I have this df:
df = spark.createDataFrame(
[('row_a', 5.0, 0.0, 11.0),
('row_b', 3394.0, 0.0, 4543.0),
('row_c', 136111.0, 0.0, 219255.0),
('row_d', 0.0, 0.0, 0.0),
('row_e', 0.0, 0.0, 0.0),
('row_f', 42.0, 0.0, 54.0)],
['value', 'col_a', 'col_b', 'col_c']
)
I would like to use .quantile(0.25, axis=1)

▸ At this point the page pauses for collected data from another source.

/-- R94, R104, R341: a host access of the window at byte offset `off`. What lies above HBM_CAP reads as all ones with poison, and is not
written. -/
def hdmHostAccess (off : Nat) (acc : HdmAccess) (s : State) : State :=
  let n := match acc with | .read n => n | .write bs => bs.length
  let a := s.hdmBase * 2 ^ 30 + off
  if !s.ready ∨ !s.on Reg.HIF_STATUS.LINK_UP ∨ n = 0 ∨ 16 * 2 ^ 30 < off + n then s else
  let s := s.each (blocksOf off n) State.flipPage
  let k := min n (s.hbmCap - a)
  match acc with
  | .read n =>
    let r := (s.lendLines off n).windowRead a k
    { r.2.2 with hostReads := r.2.2.hostReads ++ [(r.1 ++ List.replicate (n - k) 0xFF, r.2.1 || decide (k < n))] }
  | .write bs => s.windowWrite a (bs.take k)
def execHdmHostAccess (off : Nat) (acc : HdmAccess) (s : State) : Out := onCore (hdmHostAccess off acc) s

/-- R98: in full-coherence mode a host snoop of a host line held in the host-line cache takes it out, with what is dirty in it; one of a line
not held, and any in per-page mode, finds nothing. -/
def hostSnoop (line : Nat) (s : State) : State :=
  if s.on Reg.HIF_CTRL.COH_MODE then s.evict (s.hostLines.filter fun x => Nat.beq x.line line) else s
def execHostSnoop (line : Nat) (s : State) : Out := onHub (hostSnoop line) s

/-- The pages of a BIAS_SET or the entries of an APT_INVAL. -/
def RangeJob.has (j : RangeJob) (i : Nat) : Bool := decide (j.first ≤ i ∧ i < j.first + j.count)
def RangeJob.pages (j : RangeJob) : List Nat := (List.range j.count).map (j.first + ·)

/-- R138: a BIAS_SET stopped by an internal fault takes no effect: the pages it has flipped, and no host access has claimed since, are
device-owned again. -/
def State.unbias (s : State) (j : RangeJob) : State := { s with shared := s.shared.filter fun p => !j.flipped.contains p }

/-- R95, R98: BIAS_SET: 0x55 past the window or in full-coherence mode; pages set shared flip at once. -/
def biasSet (r : Nat) (s : State) : State :=
  s.onReq r 0x20 fun q s =>
    let j : RangeJob := ⟨q, wbits (q.word 1) 0 22, wbits (q.word 1) 32 22 + 1, wbits (q.word 1) 63 1 = 1, []⟩
    if 4194304 < j.first + j.count ∨ s.on Reg.HIF_CTRL.COH_MODE then s.finish q 0x55
    else if j.bias then
      let new := j.pages.filter fun p => !s.shared.contains p
      { s with biasJobs := s.biasJobs ++ [{ j with flipped := new }], shared := new.foldl (fun l p => insertSorted p l) s.shared }
    else { s with biasJobs := s.biasJobs ++ [j] }
def execBiasSet (r : Nat) (s : State) : Out := onHub (biasSet r) s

from Pandas which would add one column:
import pandas as pd
pdf = df.toPandas()
pdf['25%'] = pdf.quantile(0.25, axis=1)
print(pdf)
# value col_a col_b col_c 25%
# 0 row_a 5.0 0.0 11.0 2.5
# 1 row_b 3394.0 0.0 4543.0 1697.0
# 2 row_c 136111.0 0.0 219255.0 68055.5
# 3 row_d 0.0 0.0 0.0 0.0
# 4 row_e 0.0 0.0 0.0 0.0
# 5 row_f 42.0 0.0 54.0 21.0
Performance to me is important, so I assume pandas_udf
from pyspark.sql.functions
could do it in a more optimized way. But I struggle to make a performant and useful function. This is my best attempt:
from pyspark.sql import functions as F
import pandas as pd
@F.pandas_udf('double')
def quartile1_on_axis1(a: pd.Series, b: pd.Series, c: pd.Series) -> pd.Series:
pdf = pd.DataFrame({'a':a, 'b':b, 'c':c})
return pdf.quantile(0.25, axis=1)
df = df.withColumn('25%', quartile1_on_axis1('col_a', 'col_b', 'col_c'))

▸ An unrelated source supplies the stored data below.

/-- R434: step `step` of a bring-up exceeds its limit. -/
def bringUpStepTimeout (p step : Nat) (s : State) : State :=
  if 32 ≤ p ∨ (s.port p).step = 0 ∨ 7 ≤ (s.port p).step ∨ step < 1 ∨ 5 < step then s else s.bringUpFail p step
def execBringUpStepTimeout (p step : Nat) (s : State) : Out := onCore (bringUpStepTimeout p step) s

/-- R431, R433 step 5: the module's half of the HELLO exchange: LNK_ID, port number and PWRDOM. Flits flow, and are numbered, from step 6 on. -/
def State.sendHello (s : State) (p : Nat) : State :=
  let body := (Config.helloBody (s.getF (Reg.LNK_ID.LOCAL_ID p)) p (s.getF Reg.GEN_STRAP.PWRDOM)).take 196
  let f : Flit := ⟨0, 5, 0, (s.port p).rxSeq, false, false, leBytes 4 5 ++ body ++ List.replicate (196 - body.length) 0⟩
  { s with flitOut := s.flitOut ++ [(p, f)] }

/-- R433 steps 3 and 5, R434, R435, R438: the lane map is adopted, the HELLO exchange ends, and the latency is measured. `lanes`: physical
lanes that failed to train, or that the other end marks failed. The map is committed at a ridge (R31). Fewer than 8 lanes trained fails
step 3; a latency above 2,000 ns fails step 5. -/
def hello (p : Nat) (id : W64) (port pwrdom latency : Nat) (lanes : List Nat) (s : State) : State :=
  if 32 ≤ p ∨ (s.port p).step ≠ 1 then s else
  let x := s.port p
  let bad := (lanes.filter fun l => decide (l < 18)).foldl (fun l k => insertSorted k l) x.failed
  let s := s.setPort p { x with failed := bad, mapDue := true, adopted := bad }
  if s.lanesTrained p < 8 then s.bringUpFail p 3 else
  let s := (s.sendHello p).setFs [(Reg.LNK_PARTNER.PARTNER_ID p, id.toNat), (Reg.LNK_PARTNER2.PORT p, port), (Reg.LNK_PARTNER2.PWRDOM p, pwrdom),
    (Reg.LNK_LAT.ONEWAY_NS p, latency)]
  if 2000 < latency then s.bringUpFail p 5 else
  let x := s.port p
  s.setPort p { x with step := 6 }
def execHello (p : Nat) (id : W64) (port pwrdom : Nat) (x : HelloEnd) (s : State) : Out :=
  onCore (hello p id port pwrdom x.latency x.lanes) s

/-- R436: the error counts of a lane, UCW and CSYM. -/
def State.laneErrs (s : State) (p l : Nat) : Nat × Nat := (s.getF (Reg.LNK_LANE_ERR.UCW p l), s.getF (Reg.LNK_LANE_ERR.CSYM p l))

/-- R433 step 6, R438: the port is up with the lanes that have trained, degraded when they do not fill its logical lanes; errors count for its
lanes from here on (R436). -/
def State.portUp (s : State) (p : Nat) : State :=
  let x := s.port p
  let base := (List.range 18).foldl (fun m l => SMap.put (0, 0) l (s.laneErrs p l) m) []
  (s.setFs [(Reg.LNK_STAT.UP p, 1), (Reg.LNK_STAT.TRAINING p, 0), (Reg.LNK_STAT.LANES p, min 16 (s.lanesTrained p)),
    (Reg.LNK_STAT.DEGRADED p, bit (decide (s.lanesTrained p < 16)))]).setPort p
    { x with step := 0, fails := 0, base := base }

/-- R433, R434: bring-up completes; while courses are enabled the port is up from the next ridge. -/
def bringUpDone (p : Nat) (s : State) : State :=
  if 32 ≤ p ∨ (s.port p).step ≠ 6 then s
  else if s.on Reg.CRS_CTRL.ENABLE then let x := s.port p; s.setPort p { x with step := 7 }
  else s.portUp p
def execBringUpDone (p : Nat) (s : State) : Out := onCore (bringUpDone p) s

I don't like that I need an argument for every column and later in the function addressing those arguments separately to create a df. All of those columns serve the same purpose, so IMHO there should be a way to address them all together, something like in this pseudocode:
def quartile1_on_axis1(*cols) -> pd.Series: pdf = pd.DataFrame(cols)

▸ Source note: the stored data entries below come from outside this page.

/-- R218: the module's vote: as it was sent, or as it stands while none has been sent; and whether a NONFIN count made it. -/
def State.voteOf (s : State) (c : Course) : Bool × Bool := c.sentVote.getD (s.stepVote, s.stepNonfin)

/-- R457: the vote set as sent. -/
def Course.voteBytes (c : Course) (modules : Nat) : List Byte :=
  leBytes 512 ((c.known.filter fun q => decide (q ≤ modules)).map fun q => 2 ^ q).sum ++ leBytes 8 (bit c.result)

/-- R457: a received set is merged. -/
def Course.mergeVote (c : Course) (modules : Nat) (bs : List Byte) : Course :=
  let m := leNat (bs.take 512)
  { c with
    known := ((List.range (modules + 1)).filter fun q => m.testBit q).foldl (fun l q => insertSorted q l) c.known
    result := c.result || (leNat ((bs.drop 512).take 8)).testBit 0 }

/-- R457, R79: when the last VOTE entry has completed, a position without its bit is a missing vote. R495: the missing vote of the partner
shows its failure (DEDUCED, assumption 82). -/
def State.voteCheck (s : State) : State :=
  match s.course with
  | none => s
  | some c =>
    let votes := (s.slotsOf c.img).zipIdx.filter fun x => decide (x.1.kind = 4)
    if c.failed || !votes.all fun x => (c.slots.getD x.2 SlotSt.fresh).completed then s
    else
      let c' := c.ownVote (s.ttPos c.img.ttIdx) (s.voteOf c).1
      let s := { s with course := some c' }
      let missing := (List.range (s.ttModules c.img.ttIdx + 1)).filter fun q => !c'.known.contains q
      if missing.isEmpty then s
      else (if s.partnerOn && missing.contains (s.getF Reg.SVL_PAIR.PARTNER) then s.partnerLost else s).failCourse 0x87

/-! ### Sending (R444, R447, R451, R454, R455) -/

/-- R444: the header flit of a transfer. -/
def headerBytes (ttId counter pos : Nat) (x : SlotE) (payload : Nat) : List Byte :=
  leBytes 4 ttId ++ leBytes 4 counter ++ leBytes 2 x.xid ++ leBytes 2 pos ++ leBytes 1 x.kind ++ leBytes 1 x.level ++ leBytes 2 x.index ++
  leBytes 8 payload ++ List.replicate 176 0

/-- The 200-byte pieces of a payload. -/
def flitPieces (bs : List Byte) : List (List Byte) := chunks 200 bs (ceilDiv bs.length 200)

/-- R441: what a send moves; none while it must wait for a count vector or a plan. -/
def State.slotPayload (s : State) (c : Course) (x : SlotE) : Option (List Byte) × State :=
  match x.kind with
  | 0 | 1 => let r := s.slotRead x (x.bytes - 200); (some r.1, r.2)
  | 2 =>
    let s := s.countOwn x.arg
    ((s.course.bind fun c => c.vector x.arg x.index).map fun v => v.flatMap (leBytes 4), s)
  | 3 =>
    if !c.planned.contains x.arg then (none, s) else
    let d := s.dsp c.img.ttIdx x.arg
    let s := if x.level = 1 then s.returnOwn c x.arg d else s
    let rows := c.dispatchRows x.arg d (decide (x.level = 1)) x.index
    (some (rows.flatMap fun a => s.peek a d.rowBytes), s.each rows fun s a => (s.readHbm a d.rowBytes).2)
  | 4 =>
    let s := s.atVote
    match s.course with
    | none => (none, s)
    | some c =>
      let c' : Course := { c.ownVote (s.ttPos c.img.ttIdx) (s.voteOf c).1 with sentVote := some (s.voteOf c) }
      (some (c'.voteBytes (s.ttModules c.img.ttIdx)), if c.failed then s else { s with course := some c' })
  | 5 => let r := s.sarkSend (s.ttPos c.img.ttIdx) x.peer (decide (x.level = 1)) (x.bytes - 200); (some r.1, r.2)
  | _ => (some [], s)

/-- R442, R444: an entry occupies port `p` in the send direction: a send, or an APERTURE or FORWARD entry, which occupies both directions. -/
def SlotE.sendsOn (x : SlotE) (p : Nat) : Bool :=
  (Nat.beq x.port p && (!x.recv || Nat.beq x.kind 6 || Nat.beq x.kind 7)) || (Nat.beq x.kind 7 && Nat.beq x.fwd p)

This way I could use this function for any number of columns.
Is it necessary to create a
pd.Dataframe
inside the UDF? To me this seems the same as without UDF (Spark df -> Pandas df -> Spark df), as shown above. Without UDF it's even shorter. Should I really try to make it work withpandas_udf
? I think this was designed specifically for this kind of purpose...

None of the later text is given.